The 2022-2023 academic year marks Illinois State University's third year of the Redbird Esports program. This year, the program expanded to hire three new coaches. 

One of the newest coaches is Zachary Dell, who will be coaching the Redbird Rocket League team. Dell started playing Rocket League during his senior year at Carnegie Mellon University. As time passed, he realized he had developed skill for the game. 

“I first got into Rocket League casually in July 2015 when it was on PS+ for free, and myself and a couple of friends grabbed it to see if it was any good,” Dell said. “We played for fun for a couple [of] months, and eventually, we realized that we were starting to get decent. A couple of us started looking into tournaments, etc., and we got to a pretty high level.”

Before coming to ISU, Dell coached the Rocket League team at Ohio State University, where he also received his Ph.D. in mathematics. He led the team to a top-two national ranking. 


Among the three new Redbird Esports coaches is Zachary Dell, who will be leading the Redbird Rocket League team. Dell began his Rocket League career during his senior year at Carnegie Mellon University. 

Although Dell’s work with the Rocket League team at Ohio State marked the first time he had seriously coached a group of players, he was able to adopt a few strategies that helped significantly improve the team’s performance. 

“The Ohio State teams were the first players I had coached seriously who were better than me at the game, even if it was a small gap in the beginning. Naturally, this involved making sure I didn’t overstep what I knew while also still finding ways to be helpful,” Dell said. 

“Another big aspect to it was [the] mentality — finding ways to keep the players’ heads in the game so they didn’t tilt or get demotivated when things went wrong,” Dell continued.  

However, balancing his studies with a passion for esports was not always easy.

“The biggest thing with grad school was, of course, time management. Making sure I could get done all my teaching responsibilities, keep making progress on my research and still be able to keep up coaching Rocket League was tricky at times,” Dell said. 

Still, some aspects of his course of study helped him to engage better with his coaching practices. 
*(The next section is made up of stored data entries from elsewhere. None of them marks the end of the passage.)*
-- ==== Sys2Proof/Machine/Blocks/Mbx.lean ====
section
/-!
DEFINITION. The state of chapter 03: host endpoints, envelope sessions, mailbox slots, work items, and the messages
that reach and leave the endpoints. A default value is the reset value.
-/

namespace Sys2Proof.Machine

/-- Status codes of results, in the order of their values 0x0000 to 0x0009 (03 R628). -/
inductive Status where
  | ok | busy | notReady | duplicate | badParameter | stateConflict | badOpcode | badLength | notAuthorised | faulted
  deriving DecidableEq, Repr

/-- Slot states, coded 0x0 to 0x2 (03 R94, R628). -/
inductive SlotState where
  | free | pending | done
  deriving DecidableEq, Repr

/-- Work states, coded 0x1 to 0x4 (03 R116). -/
inductive WorkState where
  | accepted | running | done | failed
  deriving DecidableEq, Repr

/-- A role set (03 R87). -/
structure Roles where
  /-- MONITOR; 1 bit; 03 R87; reset none. -/
  mon : Bool := false
  /-- OPERATOR; 1 bit; 03 R87; reset none. -/
  opr : Bool := false
  /-- METROLOGY; 1 bit; 03 R87; reset none. -/
  met : Bool := false
  /-- VENDOR; 1 bit; 03 R87; reset none. -/
  ven : Bool := false
  deriving DecidableEq, Repr

/-- One client of the configuration image (03 R87). -/
structure ClientCfg where
  /-- Client id; 32 bits; 03 R87; reset none. -/
  id    : Nat := 0
  /-- P-384 public key, uncompressed; 97 bytes; 03 R87; reset none. -/
  key   : List Byte := []
  /-- Role set; 4 bits; 03 R87; reset none. -/
  roles : Roles := {}
  /-- Slots assigned on EP0, EP1 and EP2; 64 bits each; 03 R87; reset none. -/
  slots : List (List Nat) := [[], [], []]
  deriving DecidableEq, Repr

/-- A result: the fields of its header that the slot does not hold itself, and its payload (03 R96). -/
structure Result where
  /-- STATUS; 16 bits; 03 R96; reset none. -/
  status  : Status := .notReady
  /-- OPCODE; 16 bits; 03 R96; reset none. -/
  opcode  : Nat := 0
  /-- CLIENT_ID; 32 bits; 03 R96; reset none. -/
  client  : Nat := 0
  /-- CLIENT_SEQ; 32 bits; 03 R96; reset none. -/
  seq     : Nat := 0
  /-- WORK_ID; 64 bits; 03 R96; reset none. -/
  workId  : Nat := 0
  /-- MODE when the result was made final; 8 bits; 03 R96; reset none. -/
  mode    : Nat := 0
  /-- GUARD; 8 bits; 03 R96; reset none. -/
  guard   : Nat := 0
  /-- Result payload; up to 4,064 bytes; 03 R96; reset none. -/
  payload : List Byte := []
  deriving DecidableEq, Repr

/-- A mailbox slot (03 R94). -/
structure Slot where
  /-- FREE, PENDING or DONE; 2 bits; 03 R94; reset FREE. -/
  state   : SlotState := .free
  /-- Use count, bits [15:0] of the generation; 16 bits; 03 R95; reset 0. -/
  uses    : Nat := 0
  /-- OPCODE of the command placed; 16 bits; 03 R93; reset DESIGN CHOICE 0 (log 1). -/
  opcode  : Nat := 0
  /-- CLIENT_ID of the command placed; 32 bits; 03 R93; reset DESIGN CHOICE 0 (log 1). -/
  client  : Nat := 0
  /-- CLIENT_SEQ of the command placed; 32 bits; 03 R93; reset DESIGN CHOICE 0 (log 1). -/
  seq     : Nat := 0
  /-- FLAGS.PUSH of the command placed; 1 bit; 03 R93; reset DESIGN CHOICE false (log 1). -/
  push    : Bool := false
  /-- Reserved bytes and FLAGS bits of the command header were all zero; 1 bit; 03 R93, R108; reset DESIGN CHOICE true (log 1). -/
  rsvOk   : Bool := true
  /-- SESSION_ID that placed the command; 32 bits; 03 R98; reset DESIGN CHOICE 0 (log 1). -/
  session : Nat := 0
  /-- Payload of the command placed; up to 4,064 bytes; 03 R93; reset DESIGN CHOICE empty (log 1). -/
  payload : List Byte := []
  /-- The command has passed every check of R108 and awaits acceptance; 1 bit; 03 R100; reset false. -/
  checked : Bool := false
  /-- Work id of the command's journal record, written before it is accepted; 64 bits; 03 R100, 13 R429; reset none. -/
  work    : Option Nat := none
  /-- Work id of an accepted command whose result waits for its verification; 64 bits; 03 R114; reset none. -/
  waits   : Option Nat := none
  /-- Final result, once DONE; 03 R96; reset none. -/
  result  : Option Result := none
  /-- READ_COUNT, saturating at 65,535; 16 bits; 03 R97; reset 0. -/
  reads   : Nat := 0
  deriving DecidableEq, Repr

/-- A mailbox session (03 R88, R89). -/
structure Session where
  /-- SESSION_ID, never 0; 32 bits; 03 R88; reset none. -/
  id      : Nat := 0
  /-- Client of the session; 32 bits; 03 R88; reset none. -/
  client  : Nat := 0
  /-- Endpoint on which the last message came; 2 bits; 03 R119; reset none. -/
  ep      : Nat := 0
  /-- Last message came in an IPv6 datagram; 1 bit; 03 R81; reset none. -/
  v6      : Bool := false
  /-- Source address and UDP port of the last message, to which answers go; 03 R81; reset none. -/
  peer    : Nat × Nat := (0, 0)
  /-- Model clock at which it opened, in ns; 03 R89; reset none. -/
  opened  : Nat := 0
  /-- Model clock of the newest valid host message, in ns; 03 R89; reset none. -/
  last    : Nat := 0
  /-- Host-to-device COUNTERs received within 1,024 of the highest; 63 bits each; 03 R86; reset none. -/
  seen    : List Nat := []
  /-- Highest host-to-device COUNTER received; 63 bits; 03 R86; reset none. -/
  high    : Nat := 0
  /-- Device-to-host messages sent; 63 bits; 03 R84; reset none. -/
  sent    : Nat := 0
  deriving DecidableEq, Repr

/-- A message leaving an endpoint (03 R84, R85). -/
structure OutMsg where
  /-- Endpoint; 2 bits; 03 R80; reset none. -/
  ep      : Nat := 0
  /-- TYPE; 8 bits; 03 R85; reset none. -/
  type    : Nat := 0
  /-- SESSION_ID; 32 bits; 03 R84; reset none. -/
  session : Nat := 0
  /-- COUNTER, bits [62:0]; 63 bits; 03 R84; reset none. -/
  counter : Nat := 0
  /-- Body before encryption; up to 4,096 bytes; 03 R85; reset none. -/
  body    : List Byte := []
  /-- Sent unasked under PUSH; 1 bit; 03 R83, R98; reset none. -/
  pushed  : Bool := false
  /-- IP datagrams or fragments it takes at the MTU (0 on EP2); 03 R81; reset none. -/
  frags   : Nat := 0
  /-- Address and UDP port it is sent to (none on EP2); 03 R81; reset none. -/
  peer    : Nat × Nat := (0, 0)
  /-- The envelope as it is sent: header, encrypted body and tag; 03 R84, R86; reset none. -/
  bytes   : List Byte := []
  deriving DecidableEq, Repr

/-- Error counters of one endpoint: MBX_EPn_ERR, and MBX_EPn_HEALTH.ERR_CNT (03 R119). -/
structure EpErr where
  /-- TAG; 8 bits; 03 R119; reset 0x00. -/
  tag       : Nat := 0
  /-- REPLAY; 8 bits; 03 R119; reset 0x00. -/
  replay    : Nat := 0
  /-- MALFORMED; 8 bits; 03 R119; reset 0x00. -/
  malformed : Nat := 0
  /-- PUSH_DROP; 8 bits; 03 R119; reset 0x00. -/
  pushDrop  : Nat := 0
  /-- Tag, replay and malformed errors in the present supervisory cycle; 8 bits; 03 R119; reset 0. -/
  now       : Nat := 0
  /-- MBX_EPn_HEALTH.ERR_CNT, errors of the last supervisory cycle; 8 bits; 03 R119; reset 0x00. -/
  lastCycle : Nat := 0
  deriving DecidableEq, Repr

/-- A datagram in reassembly on EP0 or EP1 (03 R81). -/
structure Reasm where
  /-- Endpoint; 1 bit; 03 R81; reset none. -/
  ep    : Nat := 0
  /-- Source and identification of the datagram; 03 R81; reset none. -/
  key   : Nat := 0
  /-- Bytes received so far, as (offset, length); 03 R81; reset none. -/
  parts : List (Nat × Nat) := []
  /-- Model clock of the first fragment, in ns; 03 R81; reset none. -/
  since : Nat := 0
  deriving DecidableEq, Repr

/-- Who placed a work item: a mailbox client, a DLMS association, or the ledger itself (13 R429). -/
inductive WorkFrom where
  | client (id : Nat)
  | dlms (assoc : Nat)
  | ledger
  deriving DecidableEq, Repr

/-- An item of work, as journaled (03 R99 to R106, R116). -/
structure WorkItem where
  /-- Work id: node address and counter; 64 bits; 03 R101; reset none. -/
  id      : Nat := 0
  /-- Origin of the item; 13 R429; reset none. -/
  origin  : WorkFrom := .ledger
  /-- OPCODE; 16 bits; 03 R112; reset none. -/
  opcode  : Nat := 0
  /-- Payload; up to 4,064 bytes; 03 R93; reset none. -/
  payload : List Byte := []
  /-- ACCEPTED, RUNNING, DONE or FAILED; 2 bits; 03 R116; reset none. -/
  state   : WorkState := .accepted
  /-- Final status, NOT_READY until DONE or FAILED; 16 bits; 03 R628; reset none. -/
  status  : Status := .notReady
  /-- Accepted time, site time in ns; 64 bits; 03 R116; reset none. -/
  accTime : Nat := 0
  /-- Completed time, 0 until DONE or FAILED; 64 bits; 03 R116; reset none. -/
  endTime : Nat := 0
  /-- Model clock of the completion, in ns; 03 R116; reset none. -/
  endClk  : Nat := 0
  /-- The package has entered SAFE_STOP since acceptance; 1 bit; 03 R110; reset none. -/
  stopped : Bool := false
  /-- Accepted LOCAL, not yet mirrored; 1 bit; 13 R433; reset none. -/
  local_  : Bool := false
  /-- The mirror acknowledgement is still awaited; 1 bit; 13 R429; reset none. -/
  unacked : Bool := false
  /-- Endpoint and slot that placed it, for a mailbox item; 03 R94; reset none. -/
  place   : Option (Nat × Nat) := none
  deriving DecidableEq, Repr

/-- One accepted command of a client (03 R102, R103). -/
structure Accepted where
  /-- CLIENT_SEQ; 32 bits; 03 R102; reset none. -/
  seq    : Nat := 0
  /-- Digest: OPCODE, LENGTH and payload, whose first 8 bytes of SHA-384 the device compares; 03 R103; reset none. -/
  digest : Nat := 0
  /-- The full original result; 03 R103; reset none. -/
  result : Result := {}
  deriving DecidableEq, Repr

/-- Sequence state of one client, journaled (03 R102). -/
structure ClientSeq where
  /-- Client id; 32 bits; 03 R87; reset none. -/
  id    : Nat := 0
  /-- MBX_Cn_HIGHSEQ; 32 bits; 03 R119; reset DESIGN CHOICE 0 (log 11): from journal. -/
  high  : Nat := 0
  /-- Whether any sequence has been accepted; 1 bit; 03 R119; reset DESIGN CHOICE false (log 11): from journal. -/
  any   : Bool := false
  /-- Accepted commands, newest first; 03 R102, R103; reset DESIGN CHOICE empty (log 11): from journal. -/
  acc   : List Accepted := []
  deriving DecidableEq, Repr

/-- A nonce issued by NONCE_GET (03 R111, 18 R547). -/
structure Nonce where
  /-- Client that obtained it; 32 bits; 18 R547; reset none. -/
  client : Nat := 0
  /-- Its 32 bytes; 18 R547; reset none. -/
  bytes  : List Byte := []
  /-- Model clock of its issue, in ns; 03 R111; reset none. -/
  issued : Nat := 0
  deriving DecidableEq, Repr

/-- Mailboxes and host endpoints of chapter 03. -/
structure Mbx where
  /-- The 192 slots of EP0, EP1 and EP2, in that order; 03 R80; reset FREE. -/
  slots    : List Slot := List.replicate 192 {}
  /-- Open sessions, oldest first, at most 64; 03 R89; reset empty. -/
  sessions : List Session := []
  /-- MBX_EPn_STAT.UP of EP0, EP1 and EP2; 1 bit each; 03 R119; reset 0. -/
  up       : List Bool := [false, false, false]
  /-- MBX_EPn_ERR and ERR_CNT; 03 R119; reset as EpErr. -/
  err      : List EpErr := List.replicate 3 {}
  /-- EP2 outbound queue, oldest first, at most 16 messages; 03 R83; reset empty. -/
  queue    : List OutMsg := []
  /-- Messages sent on EP0 and EP1 and read from EP2, newest first: the model's own record of its outputs; 03 R85; reset empty. -/
  tx       : List OutMsg := []
  /-- Datagrams in reassembly, at most 16 per port; 03 R81; reset empty. -/
  reasm    : List Reasm := []
  /-- Nonces issued and not used; 03 R111; reset empty. -/
  nonces   : List Nonce := []
  /-- ns in which a command without a final result was held, of the last 1,000 supervisory cycles, newest first, behind
  MBX_LOAD.PERMILLE; 03 R118, R119; reset empty (0x000). -/
  busy     : List Nat := []
  /-- MBX_BOOT_COUNT.BOOTS; 16 bits; 03 R119; reset DESIGN CHOICE 0 (log 11): from journal. -/
  boots    : Nat := 0
  /-- Clients of the accepted configuration image (MBX_CLIENTS.COUNT is their number); 03 R87, R119; reset empty. -/
  clients  : List ClientCfg := []
  /-- Sequence state of every client, journaled; 03 R102; reset DESIGN CHOICE empty (log 11): from journal. -/
  seqs     : List ClientSeq := []
  /-- Work-id counter, journaled; 48 bits; 03 R101; reset DESIGN CHOICE 0 (log 11): from journal. -/
  workCtr  : Nat := 0
  /-- Work items whose records are in the journal, oldest first; 03 R116; reset DESIGN CHOICE empty (log 11): from journal. -/
  work     : List WorkItem := []
  /-- SESSION_IDLE in s, 10 to 3,600; 12 bits; 03 R89; reset 600. -/
  idleMax  : Nat := 600
  /-- MTU of EP0 and EP1, 1,280 to 9,000; 14 bits; 03 R81; reset 1500. -/
  mtu      : Nat := 1500
  /-- ICMP echo enabled by the configuration image; 1 bit; 03 R81; reset DESIGN CHOICE false (log 12). -/
  echoOn   : Bool := false
  /-- Source address and UDP port of the RECOVERY message in slot 0 of EP0, EP1 and EP2, to which its answer goes; 03 R81, R92;
  reset none. -/
  recPeer  : List (Nat × Nat) := [(0, 0), (0, 0), (0, 0)]
  /-- Addresses of EP0 and EP1 in the configuration image, the link units being configured; 03 R80, 01 R631; reset none. -/
  addrs    : List (Option Nat) := [none, none]
  deriving DecidableEq, Repr

/-- A host message as it reaches an endpoint: the envelope header's bytes, the body as it decrypts under the key of its
session (counter mode loses nothing by that), the tag's bytes, and what the signature engine found (03 R81 to R86; log 5). -/
structure MsgIn where
  /-- Endpoint; 03 R80. -/
  ep      : Nat
  /-- EP2: bytes clocked in the SPI write transaction; 03 R82. -/
  spiLen  : Nat := 0
  /-- EP2: length L of the SPI write transaction; 03 R82. -/
  spiL    : Nat := 0
  /-- The 16 header bytes; 03 R84. -/
  header  : List Byte
  /-- The body in clear; 03 R85. -/
  body    : List Byte
  /-- The 16 bytes of the tag; 03 R84. -/
  tag     : List Byte := []
  /-- The signature of an OPEN_REQUEST verifies under the client key it is checked against; 03 R88. -/
  sigOk   : Bool := true
  /-- Arrived over IPv6; 03 R81. -/
  v6      : Bool := false
  /-- UDP port it was sent to; 03 R81. -/
  port    : Nat := 40740
  /-- Source address and UDP port; 03 R81. -/
  peer    : Nat × Nat := (0, 0)
  /-- A fragment of a datagram: key, offset, length, whole length; 03 R81. -/
  frag    : Option (Nat × Nat × Nat × Nat) := none
  deriving DecidableEq, Repr

end Sys2Proof.Machine
end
“The main influence of my mathematics background is that I come into coaching with a very analytical mindset; I break down the game and look for objective ways to improve, and I make sure any change I request of players can be justified,” Dell said. 

For someone with a demonstrated passion for esports, coaching Rocket League at ISU had some obvious draws. 

“ISU is one of the top schools in the country for esports, and I was already following because of that,” Dell said. “So when the job listing for a head RL coach came up, it was an easy decision to apply.”